10. En second lieu, il résulte de l’instruction que la décision du 16 janvier 2024 reconnait Mme A… comme étant prioritaire et devant être logée d’urgence dans un logement répondant à ses besoins et à ses capacités de type T1/T2 sur le département de la Dordogne. Il résulte également de l’instruction que Mme A… a reçu par courrier du 5 février 2024, dont il n’est pas contesté qu’il a été reçu le 10 février suivant, une proposition de logement de type T2 situé sur la commune de Bergerac, dans le département de la Dordogne, d’une surface habitable de 50 m², d’un loyer de 386,13 euros charges comprises, et situé au 1er étage d’un immeuble de la rue Roger Salengro. Cette proposition informait l’intéressée que cette offre lui était faite au titre du droit au logement opposable et qu’en cas de refus, auquel équivalait l’absence de réponse dans le délai de 10 jours comme le prévoit l’article R. 441-10 du code de la construction et de l’habitation, elle risquait de perdre le bénéfice de la décision de la commission de médiation du 16 janvier 2024 en application de laquelle l’offre lui était faite.
11. D’une part, il n’apparait pas que Mme A… a accepté cette proposition dans le délai de 10 jours qui lui était imparti. En revanche, elle a adressé à Mésolia, par courrier du 16 février 2024, dont il n’est au demeurant pas justifié de la date de réception dans ce même délai de 10 jours, un courrier devant être assimilé au regard de ses termes, contrairement à ce qui est soutenu, à un refus lié aux difficultés d’accessibilité de ce logement, au regard de son handicap, en tant qu’il est situé au 1er étage.
12. D’autre part, Mme A… soutient que cette proposition ne correspondait pas à ses besoins et capacités, de sorte que son refus justifié par un motif légitime ne lui serait pas opposable.
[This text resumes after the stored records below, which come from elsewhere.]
@[simp] theorem State.complete_boot (s : State) (o : CmdOrigin) (op st hint res : Nat) : (s.complete o op st hint res).boot = s.boot := by
  simp [State.complete]

@[simp] theorem State.complete_eth (s : State) (o : CmdOrigin) (op st hint res : Nat) : (s.complete o op st hint res).eth = s.eth := by
  simp [State.complete]

@[simp] theorem State.complete_spi (s : State) (o : CmdOrigin) (op st hint res : Nat) : (s.complete o op st hint res).spi = s.spi := by
  simp [State.complete]

@[simp] theorem State.complete_facets (s : State) (o : CmdOrigin) (op st hint res : Nat) : (s.complete o op st hint res).facets = s.facets := by
  simp [State.complete]

@[simp] theorem State.complete_tctrs (s : State) (o : CmdOrigin) (op st hint res : Nat) : (s.complete o op st hint res).tctrs = s.tctrs := by
  simp [State.complete]

@[simp] theorem State.complete_rtc (s : State) (o : CmdOrigin) (op st hint res : Nat) : (s.complete o op st hint res).rtc = s.rtc := by
  simp [State.complete]

@[simp] theorem State.complete_prs (s : State) (o : CmdOrigin) (op st hint res : Nat) : (s.complete o op st hint res).prs = s.prs := by
  simp [State.complete]

@[simp] theorem State.complete_kvm (s : State) (o : CmdOrigin) (op st hint res : Nat) : (s.complete o op st hint res).kvm = s.kvm := by
  simp [State.complete]

@[simp] theorem State.complete_srv (s : State) (o : CmdOrigin) (op st hint res : Nat) : (s.complete o op st hint res).srv = s.srv := by
  simp [State.complete]

@[simp] theorem State.complete_res (s : State) (o : CmdOrigin) (op st hint res : Nat) : (s.complete o op st hint res).res = s.res := by
  simp [State.complete]

@[simp] theorem State.complete_mir (s : State) (o : CmdOrigin) (op st hint res : Nat) : (s.complete o op st hint res).mir = s.mir := by
  simp [State.complete]

@[simp] theorem State.complete_shd (s : State) (o : CmdOrigin) (op st hint res : Nat) : (s.complete o op st hint res).shd = s.shd := by
  simp [State.complete]

@[simp] theorem State.complete_fab (s : State) (o : CmdOrigin) (op st hint res : Nat) : (s.complete o op st hint res).fab = s.fab := by
  simp [State.complete]

@[simp] theorem State.complete_fences (s : State) (o : CmdOrigin) (op st hint res : Nat) : (s.complete o op st hint res).fences = s.fences := by
  simp [State.complete]

@[simp] theorem State.complete_pwr (s : State) (o : CmdOrigin) (op st hint res : Nat) : (s.complete o op st hint res).pwr = s.pwr := by
  simp [State.complete]

/-! ### `State.settle` changes hq alone -/

@[simp] theorem State.settle_pending (s : State) (o : CmdOrigin) (op : Nat) : (s.settle o op).pending = s.pending := by
  unfold State.settle
  split <;> rfl

@[simp] theorem State.settle_free (s : State) (o : CmdOrigin) (op : Nat) : (s.settle o op).free = s.free := by
  unfold State.settle
  split <;> rfl

@[simp] theorem State.settle_us (s : State) (o : CmdOrigin) (op : Nat) : (s.settle o op).us = s.us := by
  unfold State.settle
  split <;> rfl

@[simp] theorem State.settle_power (s : State) (o : CmdOrigin) (op : Nat) : (s.settle o op).power = s.power := by
  unfold State.settle
  split <;> rfl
Il résulte de l’instruction que l’intéressée, titulaire d’une pension d’invalidité, est atteinte d’une pathologie comportant un traitement prolongé au sens de l’article D. 322-1 du code de la sécurité sociale relevant de classification dite « ALD 30 », ce dont elle avait fait état dans sa demande de logement social en indiquant être atteinte d’un handicap moteur des membres inférieurs avec un taux d’invalidité à 66%, sans toutefois remplir les cases relatives à sa capacité à monter les marches. Cette incapacité à accéder à un premier étage, qui procéderait selon ses écritures d’une genarthrose fémoro-patellaire se déclenchant lors de la montée d’un escalier, n’est en outre pas démontré par le certificat médical de son médecin traitant en date du 19 février 2024 qui, insuffisamment circonstancié, se borne à indiquer que l’état de santé de la requérante « serait compatible avec un logement de plein pied en rez-de-chaussée sans escalier ni marches ». Dans ces conditions, la requérante ne justifie d’aucun motif impérieux de nature à regarder le refus du logement proposé comme légitime. Il suit de là que le préfet a rempli ses obligations et que les conclusions de Mme A… aux fins d’enjoindre à cette autorité de lui attribuer un logement conforme à ses besoins et capacités doivent être rejetées.
13. Il résulte de l’ensemble de ce qui précède que la requête de Mme A… doit être rejetée en toutes ses conclusions, sans préjudice pour elle, si elle s’y croit fondée, de saisir la commission de médiation d’une nouvelle demande en faisant valoir les changements intervenus dans sa situation.
DÉCIDE :
Article 1er : La requête de Mme B… A… est rejetée.
Article 2 : Le présent jugement sera notifié à Mme B… A… et à la ministre chargée du logement. Copie en sera adressée au préfet de la Dordogne.
Rendu public par mise à disposition au greffe le 18 décembre 2025
Le magistrat désigné,
La greffière,
E. WILLEM
P. GAULON
La République mande et ordonne à la ministre chargée du logement en ce qui la concerne ou à tous commissaires de justice à ce requis en ce qui concerne les voies de droit commun contre les parties privées, de pourvoir à l’exécution de la présente décision.